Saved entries

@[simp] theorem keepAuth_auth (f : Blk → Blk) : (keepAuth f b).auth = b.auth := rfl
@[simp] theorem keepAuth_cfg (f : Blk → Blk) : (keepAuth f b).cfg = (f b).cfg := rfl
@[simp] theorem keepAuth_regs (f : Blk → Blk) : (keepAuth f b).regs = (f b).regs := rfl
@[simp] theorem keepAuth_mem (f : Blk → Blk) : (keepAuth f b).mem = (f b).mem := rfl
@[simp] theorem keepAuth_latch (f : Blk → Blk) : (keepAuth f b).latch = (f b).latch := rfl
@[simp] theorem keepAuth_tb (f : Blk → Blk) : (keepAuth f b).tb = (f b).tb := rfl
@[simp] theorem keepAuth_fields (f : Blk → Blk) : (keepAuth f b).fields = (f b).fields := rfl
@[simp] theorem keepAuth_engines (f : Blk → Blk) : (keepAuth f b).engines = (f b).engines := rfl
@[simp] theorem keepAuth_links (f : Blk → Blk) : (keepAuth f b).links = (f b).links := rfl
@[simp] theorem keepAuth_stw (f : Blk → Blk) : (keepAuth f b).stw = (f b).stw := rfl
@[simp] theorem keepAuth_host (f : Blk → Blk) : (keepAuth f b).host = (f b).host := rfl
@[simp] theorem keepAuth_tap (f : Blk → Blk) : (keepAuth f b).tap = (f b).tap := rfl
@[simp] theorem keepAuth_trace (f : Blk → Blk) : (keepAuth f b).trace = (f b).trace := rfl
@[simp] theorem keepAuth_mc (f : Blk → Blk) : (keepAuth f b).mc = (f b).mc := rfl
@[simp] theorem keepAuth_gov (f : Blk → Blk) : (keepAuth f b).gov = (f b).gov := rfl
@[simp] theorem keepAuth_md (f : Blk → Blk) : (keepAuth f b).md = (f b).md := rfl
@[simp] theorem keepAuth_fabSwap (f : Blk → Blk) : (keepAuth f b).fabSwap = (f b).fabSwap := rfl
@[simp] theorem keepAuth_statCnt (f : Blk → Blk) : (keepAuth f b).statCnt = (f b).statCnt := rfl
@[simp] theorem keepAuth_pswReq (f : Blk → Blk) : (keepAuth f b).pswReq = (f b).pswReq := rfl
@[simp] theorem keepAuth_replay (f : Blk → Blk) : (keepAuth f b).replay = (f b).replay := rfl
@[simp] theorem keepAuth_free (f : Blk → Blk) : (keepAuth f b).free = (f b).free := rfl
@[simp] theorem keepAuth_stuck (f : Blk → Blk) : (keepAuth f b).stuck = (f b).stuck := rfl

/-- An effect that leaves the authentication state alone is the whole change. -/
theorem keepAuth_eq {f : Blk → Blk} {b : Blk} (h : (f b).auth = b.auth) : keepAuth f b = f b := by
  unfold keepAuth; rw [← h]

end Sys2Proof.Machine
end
...
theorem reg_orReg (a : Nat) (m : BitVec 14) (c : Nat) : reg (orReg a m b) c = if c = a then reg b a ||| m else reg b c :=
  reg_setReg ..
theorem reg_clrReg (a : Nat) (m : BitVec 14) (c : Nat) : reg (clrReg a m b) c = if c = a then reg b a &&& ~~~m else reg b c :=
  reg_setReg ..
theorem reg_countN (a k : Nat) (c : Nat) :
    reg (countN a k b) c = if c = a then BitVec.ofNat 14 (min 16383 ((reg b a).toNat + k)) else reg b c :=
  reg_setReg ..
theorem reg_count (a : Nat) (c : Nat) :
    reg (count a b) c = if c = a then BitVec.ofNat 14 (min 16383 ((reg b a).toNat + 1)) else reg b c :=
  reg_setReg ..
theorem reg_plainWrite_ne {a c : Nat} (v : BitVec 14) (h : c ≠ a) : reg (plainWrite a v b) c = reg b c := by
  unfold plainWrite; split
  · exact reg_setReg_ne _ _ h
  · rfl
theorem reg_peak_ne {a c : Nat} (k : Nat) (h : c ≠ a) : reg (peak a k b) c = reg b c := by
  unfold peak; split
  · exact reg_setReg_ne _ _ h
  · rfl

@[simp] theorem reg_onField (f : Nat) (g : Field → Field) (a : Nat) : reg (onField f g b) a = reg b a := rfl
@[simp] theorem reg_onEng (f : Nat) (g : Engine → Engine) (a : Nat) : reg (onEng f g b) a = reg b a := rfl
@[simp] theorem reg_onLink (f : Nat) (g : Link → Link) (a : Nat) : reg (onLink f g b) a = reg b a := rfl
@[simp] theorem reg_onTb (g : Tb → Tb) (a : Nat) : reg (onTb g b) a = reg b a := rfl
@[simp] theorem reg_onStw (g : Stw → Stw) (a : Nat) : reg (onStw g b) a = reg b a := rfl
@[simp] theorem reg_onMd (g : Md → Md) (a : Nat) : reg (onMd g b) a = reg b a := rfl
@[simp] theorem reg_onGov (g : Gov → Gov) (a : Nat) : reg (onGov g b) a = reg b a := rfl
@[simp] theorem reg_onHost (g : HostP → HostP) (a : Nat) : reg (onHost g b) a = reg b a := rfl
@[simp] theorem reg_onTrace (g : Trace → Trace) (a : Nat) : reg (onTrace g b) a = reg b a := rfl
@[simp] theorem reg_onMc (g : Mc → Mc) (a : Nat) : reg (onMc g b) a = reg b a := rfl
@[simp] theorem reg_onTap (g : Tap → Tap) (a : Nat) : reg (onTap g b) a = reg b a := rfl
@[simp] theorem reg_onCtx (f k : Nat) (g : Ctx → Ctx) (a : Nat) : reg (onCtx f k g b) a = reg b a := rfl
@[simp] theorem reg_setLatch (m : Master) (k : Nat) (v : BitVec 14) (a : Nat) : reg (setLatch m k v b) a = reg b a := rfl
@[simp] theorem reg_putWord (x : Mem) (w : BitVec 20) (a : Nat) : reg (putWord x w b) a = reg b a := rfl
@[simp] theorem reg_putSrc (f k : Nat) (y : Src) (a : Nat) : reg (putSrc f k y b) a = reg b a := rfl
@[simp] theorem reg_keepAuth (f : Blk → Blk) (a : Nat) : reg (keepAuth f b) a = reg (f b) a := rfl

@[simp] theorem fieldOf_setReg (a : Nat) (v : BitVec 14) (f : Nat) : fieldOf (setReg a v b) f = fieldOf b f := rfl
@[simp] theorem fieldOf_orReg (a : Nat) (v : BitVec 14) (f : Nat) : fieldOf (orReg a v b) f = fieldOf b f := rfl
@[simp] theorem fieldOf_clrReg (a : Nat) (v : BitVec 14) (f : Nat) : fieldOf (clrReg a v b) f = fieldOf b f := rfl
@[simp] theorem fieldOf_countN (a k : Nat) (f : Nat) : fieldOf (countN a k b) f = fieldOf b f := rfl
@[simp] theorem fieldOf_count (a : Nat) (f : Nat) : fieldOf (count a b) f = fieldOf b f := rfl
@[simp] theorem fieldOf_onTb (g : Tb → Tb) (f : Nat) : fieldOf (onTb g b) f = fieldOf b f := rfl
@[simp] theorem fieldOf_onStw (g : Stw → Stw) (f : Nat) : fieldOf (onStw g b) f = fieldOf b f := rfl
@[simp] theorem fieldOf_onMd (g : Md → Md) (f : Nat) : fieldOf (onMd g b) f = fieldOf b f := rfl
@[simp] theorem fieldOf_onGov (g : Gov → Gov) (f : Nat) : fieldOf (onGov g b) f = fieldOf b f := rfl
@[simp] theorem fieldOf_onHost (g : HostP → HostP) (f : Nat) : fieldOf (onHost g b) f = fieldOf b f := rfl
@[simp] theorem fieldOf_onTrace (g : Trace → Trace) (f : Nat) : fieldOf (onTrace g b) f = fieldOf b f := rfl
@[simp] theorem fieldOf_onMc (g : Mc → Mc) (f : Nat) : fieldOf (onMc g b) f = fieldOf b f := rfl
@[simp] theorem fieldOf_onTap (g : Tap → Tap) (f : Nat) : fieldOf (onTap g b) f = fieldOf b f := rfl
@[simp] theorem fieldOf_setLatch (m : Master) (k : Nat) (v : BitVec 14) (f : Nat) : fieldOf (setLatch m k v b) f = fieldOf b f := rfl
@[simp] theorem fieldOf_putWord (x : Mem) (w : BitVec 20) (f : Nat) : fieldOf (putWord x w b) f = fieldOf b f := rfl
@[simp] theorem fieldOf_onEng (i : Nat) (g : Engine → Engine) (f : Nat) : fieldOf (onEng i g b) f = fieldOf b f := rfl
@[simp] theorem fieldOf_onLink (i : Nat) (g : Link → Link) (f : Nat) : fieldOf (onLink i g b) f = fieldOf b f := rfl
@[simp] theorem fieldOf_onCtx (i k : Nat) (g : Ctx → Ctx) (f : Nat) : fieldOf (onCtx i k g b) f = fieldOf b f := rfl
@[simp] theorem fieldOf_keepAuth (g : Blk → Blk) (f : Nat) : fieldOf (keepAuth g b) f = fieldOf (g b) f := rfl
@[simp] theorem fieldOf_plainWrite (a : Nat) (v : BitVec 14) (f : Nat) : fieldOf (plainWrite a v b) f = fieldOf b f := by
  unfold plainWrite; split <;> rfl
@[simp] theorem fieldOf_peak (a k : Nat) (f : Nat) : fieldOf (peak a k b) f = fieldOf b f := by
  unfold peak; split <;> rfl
==
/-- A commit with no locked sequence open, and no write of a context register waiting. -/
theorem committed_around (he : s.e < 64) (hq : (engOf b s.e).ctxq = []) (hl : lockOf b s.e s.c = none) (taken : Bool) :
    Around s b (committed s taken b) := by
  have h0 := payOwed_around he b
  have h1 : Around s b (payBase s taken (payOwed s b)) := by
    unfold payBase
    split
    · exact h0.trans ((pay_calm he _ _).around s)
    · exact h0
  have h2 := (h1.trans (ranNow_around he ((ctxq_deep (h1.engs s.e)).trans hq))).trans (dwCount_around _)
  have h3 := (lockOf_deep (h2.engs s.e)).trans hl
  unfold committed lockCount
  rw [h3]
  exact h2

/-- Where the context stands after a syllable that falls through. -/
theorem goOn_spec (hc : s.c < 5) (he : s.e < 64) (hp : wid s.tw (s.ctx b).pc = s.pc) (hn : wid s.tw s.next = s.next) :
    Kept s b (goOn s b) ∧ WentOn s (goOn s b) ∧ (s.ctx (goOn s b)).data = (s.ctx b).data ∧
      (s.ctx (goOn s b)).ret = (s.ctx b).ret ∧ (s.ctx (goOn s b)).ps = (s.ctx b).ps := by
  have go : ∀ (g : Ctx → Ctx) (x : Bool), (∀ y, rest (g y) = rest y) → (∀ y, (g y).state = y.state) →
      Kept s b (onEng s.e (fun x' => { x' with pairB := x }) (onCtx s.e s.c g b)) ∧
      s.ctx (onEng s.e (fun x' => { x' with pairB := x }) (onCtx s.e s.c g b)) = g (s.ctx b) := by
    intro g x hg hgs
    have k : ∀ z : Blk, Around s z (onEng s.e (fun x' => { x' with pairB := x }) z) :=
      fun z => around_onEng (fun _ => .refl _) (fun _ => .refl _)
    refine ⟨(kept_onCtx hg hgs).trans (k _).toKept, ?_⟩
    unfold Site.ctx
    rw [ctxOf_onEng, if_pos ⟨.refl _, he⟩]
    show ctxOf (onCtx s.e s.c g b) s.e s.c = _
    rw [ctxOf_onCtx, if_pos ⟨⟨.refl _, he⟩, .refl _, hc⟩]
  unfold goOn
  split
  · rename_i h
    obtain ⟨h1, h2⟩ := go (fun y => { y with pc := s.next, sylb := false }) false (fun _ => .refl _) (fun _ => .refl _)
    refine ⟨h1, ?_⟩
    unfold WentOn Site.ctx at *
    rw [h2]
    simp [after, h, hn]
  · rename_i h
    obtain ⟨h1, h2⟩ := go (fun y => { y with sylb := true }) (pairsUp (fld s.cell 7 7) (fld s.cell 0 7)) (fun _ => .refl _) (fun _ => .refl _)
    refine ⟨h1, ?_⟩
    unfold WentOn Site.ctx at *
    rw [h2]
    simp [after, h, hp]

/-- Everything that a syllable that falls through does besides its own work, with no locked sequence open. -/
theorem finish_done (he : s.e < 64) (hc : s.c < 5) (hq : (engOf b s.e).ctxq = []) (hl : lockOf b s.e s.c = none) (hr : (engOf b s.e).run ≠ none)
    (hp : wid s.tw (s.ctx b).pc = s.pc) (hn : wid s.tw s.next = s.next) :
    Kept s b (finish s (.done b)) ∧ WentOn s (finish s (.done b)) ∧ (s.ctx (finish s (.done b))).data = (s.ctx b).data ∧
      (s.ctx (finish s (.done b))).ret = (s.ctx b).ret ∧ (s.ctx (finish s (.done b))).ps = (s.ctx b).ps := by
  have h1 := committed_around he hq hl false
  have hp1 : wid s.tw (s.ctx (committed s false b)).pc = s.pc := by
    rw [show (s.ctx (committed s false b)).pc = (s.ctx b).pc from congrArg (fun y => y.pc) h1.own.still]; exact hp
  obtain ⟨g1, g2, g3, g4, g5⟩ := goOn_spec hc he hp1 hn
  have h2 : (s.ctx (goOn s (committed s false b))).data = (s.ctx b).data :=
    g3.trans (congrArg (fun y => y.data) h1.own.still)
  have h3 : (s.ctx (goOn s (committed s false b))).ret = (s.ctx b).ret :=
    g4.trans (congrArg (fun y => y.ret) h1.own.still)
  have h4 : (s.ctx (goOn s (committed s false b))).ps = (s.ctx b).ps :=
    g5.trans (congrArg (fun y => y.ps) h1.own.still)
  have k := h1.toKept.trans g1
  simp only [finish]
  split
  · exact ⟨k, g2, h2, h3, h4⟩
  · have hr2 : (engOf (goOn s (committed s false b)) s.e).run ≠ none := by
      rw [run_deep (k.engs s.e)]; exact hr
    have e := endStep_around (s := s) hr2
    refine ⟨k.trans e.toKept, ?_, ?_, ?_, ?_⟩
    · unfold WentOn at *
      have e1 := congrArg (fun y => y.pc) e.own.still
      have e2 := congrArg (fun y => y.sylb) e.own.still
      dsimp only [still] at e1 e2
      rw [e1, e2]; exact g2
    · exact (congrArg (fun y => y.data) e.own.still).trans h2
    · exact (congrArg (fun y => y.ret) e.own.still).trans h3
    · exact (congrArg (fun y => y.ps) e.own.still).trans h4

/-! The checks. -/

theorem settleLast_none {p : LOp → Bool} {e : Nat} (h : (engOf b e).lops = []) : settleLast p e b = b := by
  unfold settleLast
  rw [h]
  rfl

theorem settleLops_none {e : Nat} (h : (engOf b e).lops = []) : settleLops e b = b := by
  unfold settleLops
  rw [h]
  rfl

• Your task
Using the data above, transcribe the lines that run from the line with "have h3 : (s.ctx" to the line with "s.e).run ≠ none := by", both ends kept, and output nothing else.

• Task response
  have h3 : (s.ctx (goOn s (committed s false b))).ret = (s.ctx b).ret :=
    g4.trans (congrArg (fun y => y.ret) h1.own.still)
  have h4 : (s.ctx (goOn s (committed s false b))).ps = (s.ctx b).ps :=
    g5.trans (congrArg (fun y => y.ps) h1.own.still)
  have k := h1.toKept.trans g1
  simp only [finish]
  split
  · exact ⟨k, g2, h2, h3, h4⟩
  · have hr2 : (engOf (goOn s (committed s false b)) s.e).run ≠ none := by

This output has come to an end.